Strategic angle. Two clean autosomal examples, each with a crisp molecular cause and a clinical phenotype paragraph. Don't pad with extras – quality of two beats a poorly-described five.

1. Example 1 – Sickle-cell anaemia.
   • Inheritance: autosomal recessive (chromosome 11).
   • Molecular lesion: GAG → GTG point mutation at codon 6 of β-globin; Glu → Val.
   • Pathophysiology: HbS polymerises under low O₂; red cells deform into rigid sickles; cells lyse and block capillaries.
   • Symptoms: chronic anaemia, vaso-occlusive pain crises, infections, organ damage, stunted growth.
2. Example 2 – Phenylketonuria.
   • Inheritance: autosomal recessive (chromosome 12).
   • Molecular lesion: deficient/absent phenylalanine hydroxylase; phenylalanine cannot be converted to tyrosine.
   • Pathophysiology: phenylalanine and its toxic derivatives (phenylpyruvate) accumulate in blood and brain.
   • Symptoms: progressive intellectual disability in untreated infants, reduced pigmentation, musty urine odour, seizures.
   • Management: low-phenylalanine diet from birth prevents symptoms – a rare example of a managed inborn error of metabolism.

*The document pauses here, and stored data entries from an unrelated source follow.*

/-- O46 (R600, R603, R604, R605, R607, R624, R594). STOP ramps a moving axis and its group to rest with the distance kept,
cause 1, and leaves one at rest or stopping as it is; HALT ends emission at once, cause 3; RESUME is refused outside
SURVEY, for an axis that is neither STOPPED nor HALTED, in another mode than POS, after a cause of 8 to 11, under a
trip or with a fault, and else takes the encoder's position after a FOLLOWING halt and starts the axis, or its group
on the kept line, toward its target; HOME, where the axis is at rest in mode POS with no trip and the encoder its
method needs, starts phase 1, or phase 2 with HOME already active; SETPOS re-bases an IDLE axis to the given position;
CLEAR discards the distance of each axis at rest of the group; what may not be done shows CMDRES 2 and changes nothing
else. Alone, a halt leaves the axis HALTED at its position with velocity 0, a ramped stop leaves it STOPPING with its
target. -/
def Obligations.MotionCommandsComplete : Prop :=
  (∀ (s : State) (t : Fin 8) (n : Fin 4) (u : State), Lets s t (MOT_CMD.addr n) true → u = cmdOk (s.put (MOT_CMD.addr n) 1) n →
    exec (.axisStop t n) s =
      .next (written (if axActive u n = true ∧ axState u n ≠ axSTOPPING then rampWith u n 1 .stopped else u) t 0)) ∧
  (∀ (s : State) (t : Fin 8) (n : Fin 4) (u : State), Lets s t (MOT_CMD.addr n) true → u = cmdOk (s.put (MOT_CMD.addr n) 3) n →
    exec (.axisHalt t n) s = .next (written (payOwed (if axActive u n = true then haltWith u n 3 true else u)) t 0)) ∧
  (∀ (s : State) (t : Fin 8) (n : Fin 4) (u : State) (c : Nat) (v : State) (ms : List Nat) (w : State), Lets s t (MOT_CMD.addr n) true →
    u = s.put (MOT_CMD.addr n) 2 → c = u.fld (MOT_STAT.CAUSE n) → v = cmdOk u n → ms = (axesWith v n).filter (atRest v) →
    w = ms.foldl (fun s i => if s.fld (MOT_STAT.CAUSE i) = 6 then
      (modAxis (s.setFld (MOT_POS.POS i) (ofSigned 32 (encPos s i))) i fun x =>
        { x with p := axPos (s.setFld (MOT_POS.POS i) (ofSigned 32 (encPos s i))) i * stepUnits }).setBit (MOT_STAT.POS_SUSPECT i) false
      else s) v →
    exec (.axisResume t n) s = .next (written (
      if motEnabled u = false ∨ (axState u n ≠ axSTOPPED ∧ axState u n ≠ axHALTED) ∨ axMode u n ≠ 0 ∨ (8 ≤ c ∧ c ≤ 11) ∨
        tripActive u = true ∨ u.word DRV_FAULT.addr &&& tripFaults ≠ 0 then u.setFld (MOT_STAT.CMDRES n) 2
      else match keptLine w ms with
        | some g => resumeLine w g
        | none => if 2 ≤ ms.length then startLine w ms else startMove w n) t 0)) ∧
  (∀ (s : State) (t : Fin 8) (n : Fin 4) (u : State) (meth : Nat) (v w : State), Lets s t (MOT_CMD.addr n) true → u = s.put (MOT_CMD.addr n) 4 →
    meth = u.fld (MOT_HOME_CFG.METHOD n) → v = cmdOk (drvWake (dropRemain u n) n) n →
    w = ((modAxis v n fun x => { x with p := axPos v n * stepUnits, v := 0, hom := {} }).setBit (MOT_STAT.HOME_FAIL n) false).setBit
      (DRV_AX_STAT.STALL n) false →
    exec (.axisHome t n) s = .next (written (
      if motEnabled u = false ∨ (axState u n ≠ axIDLE ∧ axState u n ≠ axSTOPPED ∧ axState u n ≠ axHALTED) ∨ axMode u n ≠ 0 ∨
        tripActive u = true ∨ ((meth = 1 ∨ meth = 2) ∧ u.bit (MOT_ENC_CFG.EN n) = false) then u.setFld (MOT_STAT.CMDRES n) 2
      else homePhase (setAxState w n axHOMING) n (if meth ≤ 1 ∧ w.bit (MOT_STAT.HOME n) = true then 2 else 1)) t 0)) ∧
  (∀ (s : State) (t : Fin 8) (n : Fin 4) (u : State), Lets s t (MOT_CMD.addr n) true → u = s.put (MOT_CMD.addr n) 5 →
    exec (.axisSetpos t n) s = .next (written (
      if axState u n ≠ axIDLE ∨ motEnabled u = false then u.setFld (MOT_STAT.CMDRES n) 2
      else showAxis (cmdOk (rebase u n (u.sfld (MOT_SETPOS.POS n) - axPos u n)) n) n) t 0)) ∧
  (∀ (s : State) (t : Fin 8) (n : Fin 4) (u : State), Lets s t (MOT_CMD.addr n) true → u = s.put (MOT_CMD.addr n) 6 →
    exec (.axisClear t n) s = .next (written (
      if motEnabled u = false ∨ (axState u n ≠ axSTOPPED ∧ axState u n ≠ axHALTED) then u.setFld (MOT_STAT.CMDRES n) 2
      else cmdOk ((axesWith u n).foldl (fun s i => if atRest s i = true then axisIdle s i else s) u) n) t 0)) ∧
  (∀ (s : State) (n : Fin 4) (cause : Nat), s.mot.ax.length = 4 → s.mot.grp = none → axState s n ≠ axHOMING →
    s.fld (MOT_STAT.HPHASE n) = 0 → cause < 16 →
    ∃ u, haltWith s n cause true = u ∧ axState u n = axHALTED ∧ u.fld (MOT_STAT.CAUSE n) = cause ∧ (axisOf u n).v = 0 ∧
      axPos u n = axPos s n ∧ u.mem = s.mem) ∧
  (∀ (s : State) (n : Fin 4) (cause : Nat), s.mot.ax.length = 4 → s.mot.grp = none → axState s n ≠ axHOMING → 1 ≤ cause → cause < 16 →
    ∃ u, rampWith s n cause .stopped = u ∧ axState u n = axSTOPPING ∧ u.fld (MOT_STAT.CAUSE n) = cause ∧ axPos u n = axPos s n ∧
      axTarget u n = axTarget s n ∧ u.mem = s.mem)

Why this matters. Both examples illustrate how a single gene defect on an autosome produces a definite disease pattern that is independent of the patient's sex, and both have well-defined molecular mechanisms – a far cry from the symptomatic guesswork of pre-genetic medicine.

Sickle-cell anaemia (autosomal recessive: HbS polymerisation, sickled red cells, anaemia, pain crises); phenylketonuria (autosomal recessive: phenylalanine hydroxylase deficiency, intellectual disability, musty urine, light pigmentation, treatable by diet).